▶ EXERCISE DIRECTIONS: Copy out, from the data, each line containing the string "formedness".

▶ PROVIDED RECORDS:
-- ==== Sys2Proof/Tests/Slice0.lean ====
section
/-! SUPPORT. The model's own tests: decoding of a word of every instruction, the well-formedness smoke test, one-step tests
from the vectors of spec/95_test_vectors.md (each names its row), and a witness for every statement with hypotheses.
Expected values come from the spec's tables, never from the model. -/

namespace Sys2Proof.Tests

open Sys2Proof Sys2Proof.Machine

/-! ### Helpers -/

/-- `s` with some registers set. -/
def withRegs (l : List (Reg × Byte)) (s : State) : State := l.foldl (fun t e => t.setReg e.1 e.2) s

/-- `s` with bytes placed in memory. -/
def withBytes (a : Nat) (bs : List Byte) (s : State) : State := s.setM (s.M.writeAll a bs)

/-- The reset state with one instruction word placed where it is fetched. -/
def at200 (w : Nat) : State := State.reset.withFetchWord 16 w

/-- Does the outcome have a next state with this property? -/
def leads (o : StepOutcome) (p : State → Bool) : Bool :=
  match o with
  | .next t => p t
  | .fault _ => false
  | .refused _ => false

/-- Does the outcome stop with this error? -/
def stops (o : StepOutcome) (e : Fault) : Bool :=
  match o with
  | .next _ => false
  | .fault f => f == e
  | .refused _ => false

/-! ### Decoding: a word of every instruction, written out from the formats of R71 and the rows of R73 -/

theorem test_decode_family0 : decodeTableWord 16 0x00E0 = some .cls ∧ decodeTableWord 16 0x00EE = some .ret := by decide

theorem test_decode_flow : decodeTableWord 16 0b0001001101000101 = some (.jp 0x345) ∧
    decodeTableWord 16 0b0010001101000101 = some (.call 0x345) ∧
    decodeTableWord 16 0b1011111111111110 = some (.jpV0 0xFFE) := by decide

theorem test_decode_skips : decodeTableWord 16 0b0011101001011100 = some (.seVB 10 0x5C) ∧
    decodeTableWord 16 0b0100101001011100 = some (.sneVB 10 0x5C) ∧
    decodeTableWord 16 0b0101001011000000 = some (.seVV 2 12) ∧
    decodeTableWord 16 0b1001001011000000 = some (.sneVV 2 12) := by decide

theorem test_decode_immediates : decodeTableWord 16 0b0110001110000001 = some (.ldVB 3 0x81) ∧
    decodeTableWord 16 0b0111001110000001 = some (.addVB 3 0x81) ∧
    decodeTableWord 16 0b1100001110000001 = some (.rnd 3 0x81) := by decide

theorem test_decode_moves : decodeTableWord 16 0b1000001011000000 = some (.ldVV 2 12) ∧
    decodeTableWord 16 0b1000001011000001 = some (.orVV 2 12) ∧
    decodeTableWord 16 0b1000001011000010 = some (.andVV 2 12) ∧
    decodeTableWord 16 0b1000001011000011 = some (.xorVV 2 12) := by decide

theorem test_decode_flagged : decodeTableWord 16 0b1000001011000100 = some (.addVV 2 12) ∧
    decodeTableWord 16 0b1000001011000101 = some (.sub 2 12) ∧
    decodeTableWord 16 0b1000001011000110 = some (.shr 2 12) ∧
    decodeTableWord 16 0b1000001011000111 = some (.subn 2 12) ∧
    decodeTableWord 16 0b1000001011001110 = some (.shl 2 12) := by decide

theorem test_decode_index : decodeTableWord 16 0b1010111100001110 = some (.ldI 0xF0E) ∧
    decodeTableWord 16 0b1111011100011110 = some (.addIV 7) ∧
    decodeTableWord 16 0b1111011100101001 = some (.ldFV 7) ∧
    decodeTableWord 16 0b1111011100110011 = some (.ldBV 7) ∧
    decodeTableWord 16 0b1111011101010101 = some (.ldMV 7) ∧
    decodeTableWord 16 0b1111011101100101 = some (.ldVM 7) := by decide

theorem test_decode_draw : decodeTableWord 16 0b1101000100101111 = some (.drw 1 2 15) := by decide

theorem test_decode_keys_timers : decodeTableWord 16 0b1110100110011110 = some (.skp 9) ∧
    decodeTableWord 16 0b1110100110100001 = some (.sknp 9) ∧
    decodeTableWord 16 0b1111100100000111 = some (.ldVDT 9) ∧
    decodeTableWord 16 0b1111100100001010 = some (.ldVK 9) ∧
    decodeTableWord 16 0b1111100100010101 = some (.ldDTV 9) ∧
    decodeTableWord 16 0b1111100100011000 = some (.ldSTV 9) := by decide

/-- Vectors D-1 to D-10. -/
theorem test_decode_rejects : ∀ w ∈ [0x0000, 0x0123, 0x01E0, 0x5121, 0x9121, 0x8128, 0xE19F, 0xF1FF, 0xF000, 0x00FF],
    decodeTableWord 16 w = none ∧ stops (step (at200 w)) (.unrecognizedOpcode (BitVec.ofNat 16 w)) = true := by decide

/-- A lone byte is no instruction (R70). -/
theorem test_decode_truncated : decode ironchip [0x60] = .error .truncated := rfl

/-! ### Well-formedness -/

/-- The one ill-formed shape: a sprite of more than 15 rows (R72). -/
theorem test_wellFormed_refuses_tall_sprite : Instr.wellFormed (.drw 0 0 16) = false ∧
    Instr.wellFormed (.drw 0 0 15) = true ∧ Instr.wellFormed (.drw 0 0 0) = true := by decide

/-! ### Control flow (vectors W and C) -/

/-- W1. -/
theorem test_jp : leads (step (at200 0x1321)) (fun t => t.PC == 0x321) = true := by decide

/-- C-5: targets below 2. -/
theorem test_jp_zero : leads (step (at200 0x1000)) (fun t => t.PC == 0x000) = true ∧
    leads (step (at200 0x1001)) (fun t => t.PC == 0x001) = true := by decide

/-- C-2. -/
theorem test_call : leads (step ((at200 0x2300).setSP 14))
    (fun t => t.SP == 15 && t.slot 15 == 0x200 && t.PC == 0x300) = true := by decide

/-- C-1. -/
theorem test_call_overflow : stops (step ((at200 0x2300).setSP 15)) (.spOutOfBounds 16) = true := by decide

/-- C-4. -/
theorem test_ret : leads (step ((((at200 0x00EE).setSP 2).setSlot 2 0x350).setSlot 1 0x240))
    (fun t => t.PC == 0x352 && t.SP == 1 && t.slot 2 == 0x350) = true := by decide

/-- C-3. -/
theorem test_ret_underflow : stops (step (at200 0x00EE)) (.spOutOfBounds 0) = true := by decide

/-- C-9 and C-8: VF is an ordinary operand; a skip at 0xFFC leaves PC at 0x1000. -/
theorem test_seVB : leads (step (withRegs [(15, 7)] (at200 0x3F07))) (fun t => t.PC == 0x204) = true ∧
    leads (step ((State.reset.setPC 0xFFC).withFetchWord 16 0x3000)) (fun t => t.PC == 0x1000) = true := by decide

/-- C-10. -/
theorem test_sneVB : leads (step (withRegs [(3, 0x42)] (at200 0x4342))) (fun t => t.PC == 0x202) = true ∧
    leads (step (at200 0x4342)) (fun t => t.PC == 0x204) = true := by decide

/-- C-11. -/
theorem test_seVV_sneVV_same : leads (step (withRegs [(5, 9)] (at200 0x5550))) (fun t => t.PC == 0x204) = true ∧
    leads (step (withRegs [(5, 9)] (at200 0x9550))) (fun t => t.PC == 0x202) = true := by decide

/-- W5, predicate on two different registers. -/
theorem test_seVV_sneVV_differ : leads (step (withRegs [(1, 1)] (at200 0x5120))) (fun t => t.PC == 0x202) = true ∧
    leads (step (withRegs [(1, 1)] (at200 0x9120))) (fun t => t.PC == 0x204) = true := by decide

/-- C-7 and C-6: the sum is not masked. -/
theorem test_jpV0 : leads (step (withRegs [(0, 0x10)] (at200 0xB300))) (fun t => t.PC == 0x310) = true ∧
    leads (step (withRegs [(0, 0xFF)] (at200 0xBFFF))) (fun t => t.PC == 0x10FE) = true := by decide

/-! ### Arithmetic (vectors A) -/

/-- A-21. -/
theorem test_ldVB : leads (step (at200 0x6AFF)) (fun t => t.reg 10 == 0xFF && t.PC == 0x202) = true := by decide

/-- A-16. -/
theorem test_addVB : leads (step (withRegs [(0, 0xFF), (15, 7)] (at200 0x7001)))
    (fun t => t.reg 0 == 0x00 && t.reg 15 == 7) = true := by decide

/-- A-20. -/
theorem test_ldVV : leads (step (withRegs [(0, 1), (1, 0x5A)] (at200 0x8010)))
    (fun t => t.reg 0 == 0x5A && t.reg 1 == 0x5A) = true := by decide

/-- A-17. -/
theorem test_orVV : leads (step (withRegs [(0, 0xF0), (1, 0x0F), (15, 7)] (at200 0x8011)))
    (fun t => t.reg 0 == 0xFF && t.reg 15 == 7) = true := by decide

/-- A-18. -/
theorem test_andVV : leads (step (withRegs [(0, 0xF0), (1, 0x3C)] (at200 0x8012))) (fun t => t.reg 0 == 0x30) = true := by
  decide

/-- A-19. -/
theorem test_xorVV : leads (step (withRegs [(0, 0xF0), (1, 0x3C)] (at200 0x8013))) (fun t => t.reg 0 == 0xCC) = true := by
  decide

/-- A-1 and A-2. -/
theorem test_addVV : leads (step (withRegs [(0, 0xFF), (1, 1)] (at200 0x8014)))
      (fun t => t.reg 0 == 0 && t.reg 15 == 1) = true ∧
    leads (step (withRegs [(0, 0xFF), (15, 1)] (at200 0x8014))) (fun t => t.reg 0 == 0xFF && t.reg 15 == 0) = true := by
  decide

/-- A-10: the flag wins. -/
theorem test_addVV_flag_last : leads (step (withRegs [(15, 0xFF), (1, 1)] (at200 0x8F14))) (fun t => t.reg 15 == 1) = true := by
  decide

/-- A-3 and A-4. -/
theorem test_sub : leads (step (withRegs [(0, 5), (1, 5)] (at200 0x8015)))
      (fun t => t.reg 0 == 0 && t.reg 15 == 1) = true ∧
    leads (step (withRegs [(0, 4), (1, 5)] (at200 0x8015))) (fun t => t.reg 0 == 0xFF && t.reg 15 == 0) = true := by decide

/-- A-15 and A-11: VF as an operand. -/
theorem test_sub_vf : leads (step (withRegs [(1, 5), (15, 3)] (at200 0x81F5)))
      (fun t => t.reg 1 == 2 && t.reg 15 == 1) = true ∧
    leads (step (withRegs [(15, 0x10), (1, 0x20)] (at200 0x8F15))) (fun t => t.reg 15 == 0) = true := by decide

/-- A-7 and A-13. -/
theorem test_shr : leads (step (withRegs [(0, 1)] (at200 0x8016))) (fun t => t.reg 0 == 0 && t.reg 15 == 1) = true ∧
    leads (step (withRegs [(15, 3)] (at200 0x8F16))) (fun t => t.reg 15 == 1) = true := by decide

/-- A-5 and A-6. -/
theorem test_subn : leads (step (withRegs [(0, 5), (1, 4)] (at200 0x8017)))
      (fun t => t.reg 0 == 0xFF && t.reg 15 == 0) = true ∧
    leads (step (withRegs [(0, 4), (1, 5)] (at200 0x8017))) (fun t => t.reg 0 == 1 && t.reg 15 == 1) = true := by decide

/-- A-8 and A-9: V1 is ignored. -/
theorem test_shl : leads (step (withRegs [(0, 0x80)] (at200 0x800E))) (fun t => t.reg 0 == 0 && t.reg 15 == 1) = true ∧
    leads (step (withRegs [(0, 0x41), (1, 0xFF)] (at200 0x801E))) (fun t => t.reg 0 == 0x82 && t.reg 15 == 0) = true := by
  decide

/-- A-22 and A-23, with the value the vector says the input offers. -/
theorem test_rnd : leads (retire (rndEffectWith 0xAB 3 0x0F State.reset)) (fun t => t.reg 3 == 0x0B) = true ∧
    leads (retire (rndEffectWith 0xAB 3 0x00 State.reset)) (fun t => t.reg 3 == 0 && t.rndTaken == 1) = true := by decide

/-! ### FLAG_LAST = false (vectors A-10 to A-14) -/

/-- The other reading of D15. -/
def flagFirst : Config := { ironchip with flagLast := false }

theorem test_flag_first : leads (retire (addVVEffect flagFirst 15 1 (withRegs [(15, 0xFF), (1, 1)] State.reset)))
      (fun t => t.reg 15 == 0) = true ∧
    leads (retire (subEffect flagFirst 15 1 (withRegs [(15, 0x10), (1, 0x20)] State.reset)))
      (fun t => t.reg 15 == 0xF0) = true ∧
    leads (retire (subnEffect flagFirst 15 1 (withRegs [(15, 0x10), (1, 0x20)] State.reset)))
      (fun t => t.reg 15 == 0x10) = true ∧
    leads (retire (shrEffect flagFirst 15 1 (withRegs [(15, 3)] State.reset))) (fun t => t.reg 15 == 0) = true ∧
    leads (retire (shlEffect flagFirst 15 1 (withRegs [(15, 0x81)] State.reset))) (fun t => t.reg 15 == 2) = true := by
  decide

/-! ### Index and memory (vectors M) -/

/-- M-1. -/
theorem test_ldI : leads (step (at200 0xA123)) (fun t => t.I == 0x123) = true := by decide

/-- M-2 and M-3. -/
theorem test_addIV : leads (step ((withRegs [(0, 1), (15, 9)] (at200 0xF01E)).setI 0xFFF))
      (fun t => t.I == 0x1000 && t.reg 15 == 9) = true ∧
    leads (step ((withRegs [(0, 2)] (at200 0xF01E)).setI 0xFFFF)) (fun t => t.I == 1) = true := by decide

/-- M-4 and M-5. -/
theorem test_ldFV : leads (step (withRegs [(0, 0xA)] (at200 0xF029))) (fun t => t.I == 0x082) = true ∧
    leads (step (withRegs [(0, 0x10)] (at200 0xF029))) (fun t => t.I == 0x0A0) = true ∧
    leads (retire (ldFVEffect { ironchip with fx29Mask := true } 0 (withRegs [(0, 0x10)] State.reset)))
      (fun t => t.I == 0x050) = true := by decide

/-- M-7 and M-8. -/
theorem test_ldBV : leads (step ((withRegs [(0, 255)] (at200 0xF033)).setI 0x300))
      (fun t => t.M.read 0x300 == 2 && t.M.read 0x301 == 5 && t.M.read 0x302 == 5) = true ∧
    leads (step ((withRegs [(0, 128)] (at200 0xF033)).setI 0xFFD))
      (fun t => t.M.read 0xFFD == 1 && t.M.read 0xFFE == 2 && t.M.read 0xFFF == 8) = true := by decide

/-- M-9 and the second half of M-2. -/
theorem test_ldBV_past_end :
    stops (step ((withRegs [(0, 128)] (at200 0xF033)).setI 0xFFE)) (.execAddrOutOfBounds 0x1000) = true ∧
    stops (step ((at200 0xF033).setI 0x1000)) (.execAddrOutOfBounds 0x1000) = true := by decide

/-- M-10, with V0 and VF set, and M-13. -/
theorem test_ldMV : leads (step ((withRegs [(0, 1), (15, 0x10)] (at200 0xFF55)).setI 0xFF0))
      (fun t => t.M.read 0xFF0 == 1 && t.M.read 0xFFF == 0x10 && t.I == 0xFF0) = true ∧
    leads (step ((at200 0xF055).setI 0x050)) (fun t => t.M.read 0x050 == 0) = true := by decide

/-- M-11. -/
theorem test_ldMV_past_end : stops (step ((at200 0xFF55).setI 0xFF1)) (.execAddrOutOfBounds 0x1000) = true := by decide

/-- M-12, its ends. -/
theorem test_ldVM : leads (step ((withBytes 0x300 ((List.range 16).map (fun i => BitVec.ofNat 8 (0x10 + i)))
      (at200 0xFF65)).setI 0x300))
      (fun t => t.reg 0 == 0x10 && t.reg 7 == 0x17 && t.reg 15 == 0x1F && t.I == 0x300) = true := by decide

/-- Fx65 loads x + 1 registers and no more (R198). -/
theorem test_ldVM_inclusive : leads (step ((withBytes 0x300 [1, 2, 3, 4] (withRegs [(3, 0x55)] (at200 0xF265))).setI 0x300))
    (fun t => t.reg 2 == 3 && t.reg 3 == 0x55) = true := by decide

/-! ### Display (vectors G) -/

/-- G-1. -/
theorem test_cls : leads (step (withRegs [(15, 3)] ((at200 0x00E0).setFB (Screen.clear.setPixel 31 63 true))))
    (fun t => t.FB.pixel 31 63 == false && t.FB.pixel 0 0 == false && t.reg 15 == 3) = true := by decide

/-- G-3: the origin wraps. -/
theorem test_drw_origin : leads (step (withBytes 0x300 [0x80] ((withRegs [(0, 67), (1, 33)] (at200 0xD011)).setI 0x300)))
    (fun t => t.FB.pixel 1 3 && !t.FB.pixel 1 2 && !t.FB.pixel 1 4 && !t.FB.pixel 0 3 && !t.FB.pixel 31 63 && t.reg 15 == 0) =
      true := by decide

/-- G-7: collision. G-5: a clipped row is checked too. -/
theorem test_drw_collision_and_check :
    leads (step (withBytes 0x300 [0xFF] (((at200 0xD001).setFB (Screen.clear.setPixel 0 3 true)).setI 0x300)))
      (fun t => t.FB.pixel 0 3 == false && t.FB.pixel 0 0 == true && t.FB.pixel 0 7 == true && t.reg 15 == 1) = true ∧
    stops (step ((withRegs [(1, 31)] (at200 0xD012)).setI 0xFFF)) (.execAddrOutOfBounds 0x1000) = true := by decide

/-! ### Keypad and timers (vectors K) -/

/-- W9's first step (K[5] pressed, V2 = 5) and K-1. -/
theorem test_skp : leads (step (withRegs [(2, 5)] ((at200 0xE29E).setKey 5 true))) (fun t => t.PC == 0x204) = true ∧
    stops (step (withRegs [(0, 16)] (at200 0xE09E))) (.keyOutOfBounds 16) = true := by decide

/-- K-2 and K-3. -/
theorem test_sknp : leads (step (withRegs [(0, 3)] (at200 0xE0A1))) (fun t => t.PC == 0x204) = true ∧
    leads (step (withRegs [(0, 3)] ((at200 0xE0A1).setKey 3 true))) (fun t => t.PC == 0x202) = true := by decide

/-- K-6. -/
theorem test_ldVDT : leads (step ((at200 0xF107).setDT 0x3C)) (fun t => t.reg 1 == 0x3C && t.DT == 0x3C) = true := by decide

/-- K-4. -/
theorem test_ldVK : leads (step (((at200 0xFF0A).setKey 9 true).setKey 3 true)) (fun t => t.reg 15 == 3 && t.PC == 0x202) = true := by
  decide

/-- K-5. -/
theorem test_ldVK_blocked : leads (step (withRegs [(3, 0x44)] (at200 0xF30A))) (fun t => t.PC == 0x200 && t.reg 3 == 0x44) = true := by
  decide

/-- R233. -/
theorem test_ldDTV : leads (step (withRegs [(0, 3)] (at200 0xF015))) (fun t => t.DT == 3 && t.ST == 0) = true := by decide

/-- K-7: the step, then the tick of frame(0). -/
theorem test_ldSTV : leads (step (withRegs [(0, 1)] (at200 0xF018)))
    (fun t => t.ST == 1 && t.buzzer && (tick t).ST == 0 && !(tick t).buzzer) = true := by decide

▶ SOLUTION FOR THIS TASK:
/-! SUPPORT. The model's own tests: decoding of a word of every instruction, the well-formedness smoke test, one-step tests
/-! ### Well-formedness -/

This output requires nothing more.